4) India’s Crop Yields Suck
According to a Potash Corp. (NYSE: POT) presentation highlighting crop yields:
*tons of grain per ton of fertilizer
30 to 1 = US
25 to 1 = World
15 to 1 = India
Potash believes that pressure is building for India to take measures that will improve its crop yield; perhaps a change in subsidies. It’s positive spin, but softer potash prices have the potential to increase customer engagement globally. India consumed 6 ½ million tons of potash at the peak and 3 million tons in 2012. Potash Corp. is predicting a 50% increase in purchases from India this year—somewhere in the 4 ½ to 5 million range.
Credit Agricole estimates that every $10 drop in potash reduces POT’s earnings by $0.07. Canpotex most recent six month contract to sell up to 1.1 million tons at $400 is down from $520 in Q1 2012.
Ultimately, with Potash and Mosaic sending increasing amounts to India and abroad… Intrepid has more room to breathe in the US as International buyers return to the market.
5) The Food Story
Mosaic (NYSE: MOS) took the opportunity to remind analysts about the food story at Citi’s Basic Materials Symposium; and who better to tell that story than the company “Helping the World Grow the Food It Needs”.

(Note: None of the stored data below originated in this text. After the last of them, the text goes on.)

-- ==== Sys2Proof/Machine/Fabric.lean ====
section
/-! DEFINITION. The fabric: remote stores, reads and fences (R425 to R428), collectives (R431 to R438), requests from other packages
(R423), and ports (R416 to R419). -/
namespace Sys2Proof.Machine

/-! Remote stores, reads and fences -/

/-- A hart's launch as remote stores and collectives name it: its die and its key. -/
def State.launchId (s : State) (h : Nat) : Option Word :=
  (s.hart h).launch.map (fun k => BitVec.ofNat 64 (dieOf (coreOf h) * 2 ^ 32 + k))

/-- A remote store belongs to the context that runs on a hart. -/
def State.ownStore (s : State) (h : Nat) (r : RStore) : Bool := r.hart == h && r.lid == s.launchId h

/-- The checks of a remote address for an 8-byte access (R425). -/
def State.withRemote (s : State) (a : Word) (f : State → State) : State :=
  if !isRemote a then s.accessTrap a else if a.toNat % 8 ≠ 0 then s.misalignTrap a else f s

/-- The stores of the current hart that a remote store comes after performed: all that it holds where an RFENCE stands between, else its scalar
stores where one of them and the remote store share bytes of this package (R342, R429). -/
def State.beforeRemote (s : State) (a : Nat) : State :=
  let pa := s.windowPa s.myPart a
  if (s.hart s.cur).rfenced then s.drainCur.upd (fun x => { x with rfenced := false })
  else if s.homed a && (s.hart s.cur).sbuf.any (fun e => decide (e.pa < pa + 8) && decide (pa < e.pa + e.bytes.length)) then s.performStores s.cur
  else s

/-- RSTORE (R425): outside lazy mode its answer comes at once. -/
def execRstore (b c : BitVec 5) (s : State) : Out :=
  .next (s.gate (.rstore b c) (fun s => s.withRemote (s.reg b) (fun s =>
    let h := s.cur
    if 256 ≤ (s.rstores.filter (fun r => s.ownStore h r && r.st == .flight)).length then s
    else
      let r : RStore := { hart := h, lid := s.launchId h, seq := (s.hart h).rseq, addr := s.reg b, val := s.reg c, job := s.myJob,
                          part := s.myPart, st := .flight }
      let s := s.beforeRemote (s.reg b).toNat
      let s := { s.upd (fun x => { x with rseq := x.rseq + 1 }) with rstores := s.rstores ++ [r] }
      (if (s.hart h).lazy then s else (s.answerStore (s.rstores.length - 1)).dropAcked).advance)))

/-- REMOTE_LOST (R428). -/
def State.lostTrap (s : State) (pkg port : Nat) : State := s.trap 0x0B (BitVec.ofNat 64 (pkg + port % 32 * 2 ^ 16))

/-- RGET (R426): in lazy mode the answer comes in a later turn of the hart, unless it is lost. -/
def execRget (d b : BitVec 5) (s : State) : Out :=
  .next (s.gate (.rget d b) (fun s => s.withRemote (s.reg b) (fun s =>
    let a := (s.reg b).toNat
    match (s.hart s.cur).phase with
    | .rgetLost port => s.lostTrap (bitsN a 61 46) port
    | ph =>
      if (s.hart s.cur).lazy ∧ ph ≠ .rgetSent then s.upd (fun x => { x with phase := .rgetSent })
      else ((if s.homed a then s.answerOwn s.cur else s)).remoteRead a (fun s v => s.retire d v))))

/-- The lowest destination package among some remote stores that were lost, with the port of the first of them (R427). -/
def lowestLost (l : List RStore) : Option (Nat × Nat) :=
  (l.filterMap (fun r => match r.st with | .lost port => some (bitsN r.addr.toNat 61 46, port) | _ => none)).foldl
    (fun m e => match m with | some q => if e.1 < q.1 then some e else some q | none => some e) none

/-- The captured physical address of a virtual address of a collective's buffers (R433). -/
def Coll.pa (k : Coll) (va : Nat) : Nat :=
  (k.pages.find? (fun p => decide (p.1 ≤ va) && decide (va < p.1 + p.2.1))).elim 0 (fun p => p.2.2 + (va - p.1))

/-- Bytes of a collective's buffers read by the engine. -/
def State.collRead (s : State) (k : Coll) (va n : Nat) : List Byte := (List.range n).map (fun j => Memory.get s.mem (k.pa (va + j)))

/-- The ranges that the engine reads for a collective: the parts of an all-to-all, the buffer of a reduction, the root's buffer. -/
def Coll.reads (k : Coll) : List (Nat × Nat) :=
  if k.kind = 0 then (List.range k.nmem).map (fun i => (k.sbuf + k.offs.getD i 0, k.counts.getD i 0))
  else if k.kind = 1 then [(k.sbuf, k.size * fmtBytes k.fmt)]
  else if k.root = k.rank then [(k.rbuf, k.size)] else []

/-- The send range of a collective has been read: DRAM in it that is not live sets ELRD (R390). -/
def State.collTouch (s : State) (k : Coll) : State :=
  k.reads.foldl (fun s r => (pageCuts r.1 r.2).foldl (fun s c =>
    (span (k.pa c.1 / 1024) ((k.pa c.1 + c.2 - 1) / 1024 + 1)).foldl (fun s u => s.touch (u * 1024)) s) s) s

/-- The element width of a reduction (R432). -/
def Coll.w (k : Coll) : Nat := fmtBytes k.fmt

/-- What each rank sends to this one in an all-to-all: its own bytes from memory, those of the others as the event brings them. -/
def State.received (s : State) (k : Coll) (peers : List (List Nat)) : List (List Byte) :=
  (List.range k.nmem).map (fun i =>
    if i = k.rank then s.collRead k (k.sbuf + k.offs.getD i 0) (k.counts.getD i 0)
    else (peers.getD i []).map (fun v => BitVec.ofNat 8 v))

/-- The result of a reduction at this member (R435): a tree over the ranks for each element. -/
def State.reduced (s : State) (k : Coll) (peers : List (List Nat)) : List Byte :=
  let bufs : List (List Byte) := (List.range k.nmem).map (fun i =>
    if i = k.rank then s.collRead k k.sbuf (k.size * k.w) else (peers.getD i []).map (fun v => BitVec.ofNat 8 v))
  (List.range k.size).flatMap (fun e =>
    let v := (treeOf (groupComb k.fmt k.op) 17 (bufs.map (fun b => some (recN b (e * k.w) k.w)))).getD 0
    leBytes v k.w)

/-- The bytes that a collective writes into its receive range when it ends DONE; a broadcast has been delivered before. -/
def State.collData (s : State) (k : Coll) (peers : List (List Nat)) : List Byte :=
  if k.kind = 0 then (s.received k peers).flatten else if k.kind = 1 then s.reduced k peers else []

/-- Bytes of a collective's buffers from a virtual address on written by the engine, those that `keep` names; a line that they cover whole loses
its poison (R391). -/
def State.collWrite (s : State) (k : Coll) (va : Nat) (bytes : List Byte) (keep : Nat → Bool) : State :=
  s.storeGroup (bytes.zipIdx.filterMap (fun e => if keep e.2 then some (k.pa (va + e.2), e.1) else none))

/-- A collective ended (R438): the receive range takes the bytes of its result that `keep` names, STATUS is written last. -/
def State.collEnd (s : State) (u : Nat) (k : Coll) (bytes : List Byte) (keep : Nat → Bool) (code rank : Nat) : State :=
  { (s.collWrite k k.rbuf bytes keep).store k.status (leBytes (code + (if code = 0 then 0 else rank % 2 ^ 16 * 2 ^ 16)) 8) with
    colls := dropAt s.colls u }

/-- The received counts written (R434). -/
def State.collCounts (s : State) (k : Coll) (lens : List Nat) : State := s.collWrite k k.rcnt (lens.flatMap (fun n => leBytes n 8)) (fun _ => true)

/-- A collective in flight ends with a code (R434 to R438): DONE needs the data of the other members, which the event brings, and becomes
OVERFLOW where this member's capacity is too small; LOST leaves each byte of the receive range old or new, as `new` says. -/
def State.collFinish (s : State) (u code rank : Nat) (peers : List (List Nat)) (new : List Nat) : State :=
  match s.colls[u]? with
  | none => s
  | some k =>
    let bytes := s.collData k peers
    let root := k.kind = 2 ∧ k.root = k.rank
    if code = 0 then
      if k.kind = 0 ∧ k.size < bytes.length then s.collEnd u k [] (fun _ => false) 3 k.rank
      else if k.kind = 2 ∧ !root ∧ !k.got then s
      else
        let t := s.collTouch k
        (if k.kind = 0 then t.collCounts k ((s.received k peers).map List.length) else t).collEnd u k bytes (fun _ => true) 0 0
    else if code = 1 then
      let part := if k.kind ≠ 2 then bytes else if root ∨ k.got then [] else (peers.getD k.root []).map (fun v => BitVec.ofNat 8 v)
      (s.collTouch k).collEnd u k (part.take (if k.kind = 1 then bytes.length else k.size)) (fun j => new.contains j) 1 rank
    else if k.got then s
    else s.collEnd u k [] (fun _ => false) (if code = 2 then 2 else 3) rank

/-- The hart's collectives whose only member is this one end DONE (R438). -/
def State.finishAlone (s : State) (h : Nat) : Nat → State
  | 0 => s
  | n + 1 =>
    match s.colls.findIdx? (fun k => k.hart == h && k.nmem == 1) with
    | some u => (s.collFinish u 0 0 [] []).finishAlone h n
    | none => s

/-- RFENCE (R427): each answer is reported once. Stores that the hart still holds come before its later remote stores (R429). -/
def execRfence (b : BitVec 5) (s : State) : Out :=
  .next (s.gate (.rfence b) (fun s =>
    let v := s.reg b
    let all := v = BitVec.allOnes 64
    let h := s.cur
    let s := if !(s.hart h).lazy ∧ all then s.finishAlone h 4 else s
    let mine (r : RStore) : Bool :=
      (s.ownStore h r || (r.hart == 2 ^ 20 + s.myPart)) && (all || bitsN r.addr.toNat 61 46 == v.toNat)
    if !all ∧ 2 ^ 16 ≤ v.toNat then s.fieldTrap (.rfence b)
    else if s.rstores.any (fun r => mine r && r.st == .flight) ∨ (all ∧ s.colls.any (fun k => k.hart == h && k.lid == s.launchId h)) then s
    else match lowestLost (s.rstores.filter mine) with
      | some (pkg, port) =>
        ({ s with rstores := s.rstores.filter (fun r => !(mine r && (match r.st with | .lost _ => true | _ => false) &&
            bitsN r.addr.toNat 61 46 == pkg)) }).lostTrap pkg port
      | none =>
        match s.rstores.findIdx? (fun r => mine r && r.st == .refused) with
        | some k => ({ s with rstores := dropAt s.rstores k }).accessTrap ((s.rstores[k]?).elim 0 RStore.addr)
        | none => (if (s.hart h).idle then s else s.upd (fun x => { x with rfenced := true })).advance))

/-! Collectives -/

/-- The first field of a collective descriptor outside its limits, by its offset (R432); the root rank is checked against the group. -/
def badColl (kind : Nat) (b : List Byte) : Option Nat :=
  if kind = 2 ∧ recN b 0 8 ≠ 0 then some 0
  else if kind ≠ 0 ∧ (recN b 16 8 = 0 ∨ 2 ^ 32 < recN b 16 8) then some 16
  else if kind ≠ 0 ∧ recN b 24 8 ≠ 0 then some 24
  else if kind ≠ 2 ∧ recN b 32 4 ≠ 0 then some 32
  else if (if kind = 1 then !([0, 2, 11, 12].contains (recN b 36 1)) else recN b 36 1 != 0) then some 36
  else if (if kind = 1 then 2 < recN b 37 1 else recN b 37 1 ≠ 0) then some 37
  else if recN b 38 2 ≠ 0 then some 38
  else if recN b 48 16 ≠ 0 then some 48
  else none

/-- A list of ranges translated for the engine, in order. -/
def State.collPieces (s : State) (k : AKind) : List (Nat × Nat) → List Piece × State
  | [] => ([], s)
  | (a, n) :: r =>
    match s.rangePieces s.cur k (pageCuts a n) with
    | (ps, s) => match s.collPieces k r with | (qs, s) => (ps ++ qs, s)

/-- The pages that some translated pieces of the current hart capture. -/
def State.collPages (s : State) (l : List Piece) : List (Nat × Nat × Nat) :=
  l.foldl (fun a p => match p.acc with
    | .ok pa => let g := s.pageOf s.cur p.va pa; if a.contains g then a else a ++ [g]
    | _ => a) []

/-- Faulting pages, each once (R308). -/
def oncePages : List PageFault → List PageFault
  | [] => []
  | f :: r => f :: (oncePages r).filter (fun g => g.va / 4096 != f.va / 4096)
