-- ==== Sys2Proof/Machine/Dispatch.lean ====
section
/-! DEFINITION. The meaning of every row of the opcode table, one arm each. -/
namespace Sys2Proof.Machine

Without crop nutrients, plants will not grow the way they do today. In fact, Mosaic’s Joc O’Rourke says that 40 – 60% of a crops overall yield is attributable to nutrients. With little to no new arable land being created, the world’s population will continue to rely on advancements in seed quality and a plentiful amount of crop nutrients to help put food on the table.
Mosaic shareholders should be aware that in May 2013 members of the Cargill family have the right to dispose up to 43 million shares of MOS. If they head for the exits, expect some softness in the share price.
Intrepid, weighing in at a mere $1.5 billion market cap is punching above its weight class when compared to heavyweights like Mosaic ($25 billion) and Potash ($35 billion).
Since 2007, Intrepid has invested $500 million into their facilities to improve evaporation rates, recovery rates, and operating rates. With the M&A market heating up… Intrepid would be an easy nutrient to digest for practically any player interested in securing a position in the potash game. CEO Robert P. Jornayvaz III does own a respectable 14% of Intrepid Potash— enough to lend confidence to passive investors and not enough to derail a takeover.